I had always meant to try Asian slaw and finally made it — and now I wish I had made it sooner. The balance of tangy vinegar, savory soy, a hint of sweetness, and the crunch of fresh vegetables is delightful. This slaw is ideal when you want something light but satisfying, and it keeps well for a few days if you store the dressing separately.
How to make Asian slaw
Simple steps yield a fresh, flavorful slaw. Make the dressing first, then toss it with the prepared vegetables.
- For the dressing: Add all dressing ingredients to a jar, secure the lid, and shake vigorously until fully combined. Alternatively, whisk the ingredients together in a small bowl.
- For the slaw: Combine all slaw ingredients (reserve sesame seeds for garnish) in a large bowl. Pour the dressing over the vegetables and toss until everything is evenly coated. Garnish with sesame seeds and serve immediately.

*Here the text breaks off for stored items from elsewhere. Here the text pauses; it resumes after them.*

-- ==== Sys2Proof/Machine/Event.lean ====
section
/-! DEFINITION. The close of an event: what the EST, the PVT and the PLC do with the difference that the event has made, and
the values that follow the records (the connection map and the ATTN line). -/

namespace Sys2Proof.Machine

namespace State

/-! ## EST (5.3, 5.4) -/

/-- The divider, standing free, begins the division of the lowest pending queue with a snapshot of its inputs (R88). -/
def beginDivision (s : State) : State :=
  match s.est.inFlight with
  | some _ => s
  | none =>
    match (List.finRange 8).find? fun q => s.est.recs[q].pendingFlag with
    | none => s
    | some q =>
      let r := s.est.recs[q]
      (s.setEst q { r with pendingFlag := false }).setInFlight (some ⟨q, r.aht16, s.staffedCount q⟩)

/-- Every queue whose N has changed between the start and the close of the event is marked pending (R45, R86). -/
def markStaffing (s before : State) : State :=
  (List.finRange 8).foldl
    (fun u q =>
      if s.staffedCount q = before.staffedCount q then u else u.setEst q { u.est.recs[q] with pendingFlag := true }) s

/-- The division in flight is abandoned where its inputs differ from its snapshot (R91). -/
def abandonStale (s : State) : State :=
  match s.est.inFlight with
  | none => s
  | some d =>
    let r := s.est.recs[d.queue]
    if r.aht16 = d.aht16 && s.staffedCount d.queue = d.staffed then s
    else (s.setEst d.queue { r with pendingFlag := true, restarts := satUp 65535 r.restarts }).setInFlight none

/-- The EST at the close of an event (R86, R88, R91). -/
def closeEst (s before : State) : State := (s.markStaffing before).abandonStale.beginDivision

/-- The division in flight completes and publishes (R90). -/
def completeDivision (s : State) : State :=
  match s.est.inFlight with
  | none => s
  | some d =>
    (s.setEst d.queue { s.est.recs[d.queue] with step := d.aht16 * 256 / max d.staffed 1, nUsed := d.staffed }).setInFlight
      none

/-! ## PVT: crossings (R158) and notices (R156) -/

/-- Some idle count, or the room, has crossed between 0 and a value above 0 (R158). -/
def crossed (s before : State) : Bool :=
  (List.finRange 8).any (fun q => (s.idleSet q).isEmpty != (before.idleSet q).isEmpty) ||
    (s.room == 0) != (before.room == 0)

/-- One request for all the crossings of the event (R158). -/
def askOnCrossing (s before : State) : State := if s.crossed before then s.requestNotice else s

/-- This station's junctor map as a notice carries it: the peer of each BOUND junctor's record (R138). -/
def junctorMap (s : State) : Vector (Option Station) 8 :=
  Vector.ofFn fun j =>
    match s.sps.junctors[j] with
    | .bound t => (s.call t).bind fun b => peerOf b.phase
    | _ => none

/-- The contents of a notice built now (R156). -/
def buildNotice (s : State) : Notice where
  clock := s.now
  room := min s.room 15
  idle := Vector.ofFn fun q => min (s.idleSet q).length 15
  band := Vector.ofFn fun q => s.band q (s.cqm.lists[q].length + 1)
  map := s.junctorMap

/-! ## PLC: the beginning of an attempt (R149) -/

/-- The idle time that an entry's next attempt calls for (R149, R151). -/
def idleNeeded (s : State) (e : TxEntry) : Nat :=
  if e.tries = 0 then 2 else 1 + (5 * s.mpi.station.val + 3 * e.tries) % 16

/-- The place in the queue of the frame that begins: the one that awaits its retry, else the first that is not a held
placeholder (R148, R149, R151). The hold is judged by the clock as it stands, within a tick by the advanced one
(assumption 35). -/
def beginPlace (s : State) : Option Nat :=
  match s.plc.queue.findIdx? fun e => 0 < e.tries with
  | some i => some i
  | none => s.plc.queue.findIdx? fun e => e.isFrame || !s.noticeHeld

/-- The characters of an attempt of an entry; a notice is built now (R149, R156). -/
def attemptChars (s : State) (e : TxEntry) : List Byte :=
  match e.body with
  | .frame f => frameChars s.mpi.station f
  | .notice => frameChars s.mpi.station ⟨s.mpi.station, .avail s.buildNotice⟩

/-- An attempt begins, in RUN, where none is under way, an entry may begin, and the bus has been idle for the time that it
needs (R149, R153). Its first character is a marked one on the bus (R140, R141). -/
def beginAttempt (s : State) : State :=
  if s.running && s.plc.attempt.isNone then
    match s.beginPlace with
    | none => s
    | some i =>
      match s.plc.queue[i]? with
      | none => s
      | some e =>
        if s.idleNeeded e ≤ s.plc.busIdle then
          s.setPlc { s.plc with
            queue := s.plc.queue.set i { e with tries := e.tries + 1 }
            attempt := some (s.attemptChars e)
            busIdle := 0
            onBus := .begun }
        else s
  else s

/-! ## What follows the records -/

/-- The connection map and the ATTN line take the values that the records call for (R130, R191; assumption 25). -/
def refresh (s : State) : State := (s.setMap s.connections).setAttn s.attnLevel

/-- The close of an event that began in `before`. -/
def close (s before : State) : State := ((s.closeEst before).askOnCrossing before).beginAttempt.refresh

/-- One whole event: its own changes, then its close (1.7.5). -/
def event (s : State) (f : State → State) : State := (f s).close s

end State

end Sys2Proof.Machine
end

Asian slaw ingredients and tips
- Vinegar: Rice vinegar is classic and mild, but apple cider vinegar, white wine vinegar, or even fresh lemon juice work well.
- Oil: Use a neutral-flavored oil such as canola or sunflower for a clean taste. If using extra virgin olive oil, expect a more pronounced flavor. Coconut oil should be melted first.
- Soy sauce or tamari: Tamari is gluten-free and coconut aminos are a good soy-free alternative.
- Sweetener: Maple syrup or agave add a natural sweetness; you can substitute another sweetener to taste.
- Sesame oil: Optional, but a small amount adds a toasty, nutty depth that enhances the overall flavor.
- Garlic and ginger: Garlic powder and ginger powder are convenient, but fresh minced garlic and finely grated fresh ginger will brighten the dressing.
- Cabbage: A mix of green and red cabbage looks vibrant. Use only one type if preferred, or adjust proportions to taste.
- Vegetables: Carrots, red bell pepper, and green onions add color, texture, and flavor. Feel free to include shredded Napa cabbage, sliced cucumber, or snap peas for variety.
- Herbs: Fresh cilantro is traditional; omit it if you dislike cilantro or substitute chopped fresh parsley for a different herbaceous note.
- Sesame seeds: Sesame seeds are an optional garnish that add visual appeal and a gentle crunch.
- Serving ideas: Serve the slaw alongside baked tofu, fried tofu, tempeh, seitan, or tempeh bacon for a complete plant-based plate. It also pairs well with grilled fish or chicken if not following a vegan diet.
Looking for more side dishes?
- Sauerkraut
- Veggie stir-fry
- Vegetable tempura
- Cauliflower steak
- Vegan chicken salad

Did you make this Asian slaw recipe?
If you make this slaw, please leave a comment to share how it turned out, rate the recipe, or share a photo. I enjoy seeing variations and hearing which substitutions worked well for you.

Asian Slaw
Bright, crunchy Asian slaw with a tangy-sweet dressing. Ready in 15 minutes and perfect as a light side dish or topping for bowls and sandwiches.
Prep: 15 mins | Total: 15 mins | Servings: 8
Ingredients
For the dressing:
- 2 tablespoons vinegar (rice vinegar recommended)
- 2 tablespoons oil (canola or sunflower recommended)
- 2 tablespoons soy sauce or tamari
- 1 tablespoon maple or agave syrup
- 1/2 teaspoon sesame oil (optional)
- 1/4 teaspoon garlic powder (or 1 small clove minced)
- 1/4 teaspoon ginger powder (or 1/2 teaspoon fresh grated ginger)
For the Asian slaw:
- 3 cups green cabbage, thinly sliced
- 1 cup red cabbage, thinly sliced
- 1 cup carrots, thinly sliced or shredded
- 1 cup red bell pepper, thinly sliced
- 3 green onions, thinly sliced
- 1/4 cup fresh cilantro, chopped (optional)
- 1 teaspoon sesame seeds, for garnish (optional)
Instructions
For the dressing:
- Combine all dressing ingredients in a jar, seal, and shake until the dressing is well blended. Alternatively, whisk together in a small bowl.
- Set the dressing aside while you prepare the vegetables.
For the slaw:
- Place the cabbage, carrots, bell pepper, green onions, and cilantro in a large bowl.
- Pour the dressing over the vegetables and toss until everything is evenly coated.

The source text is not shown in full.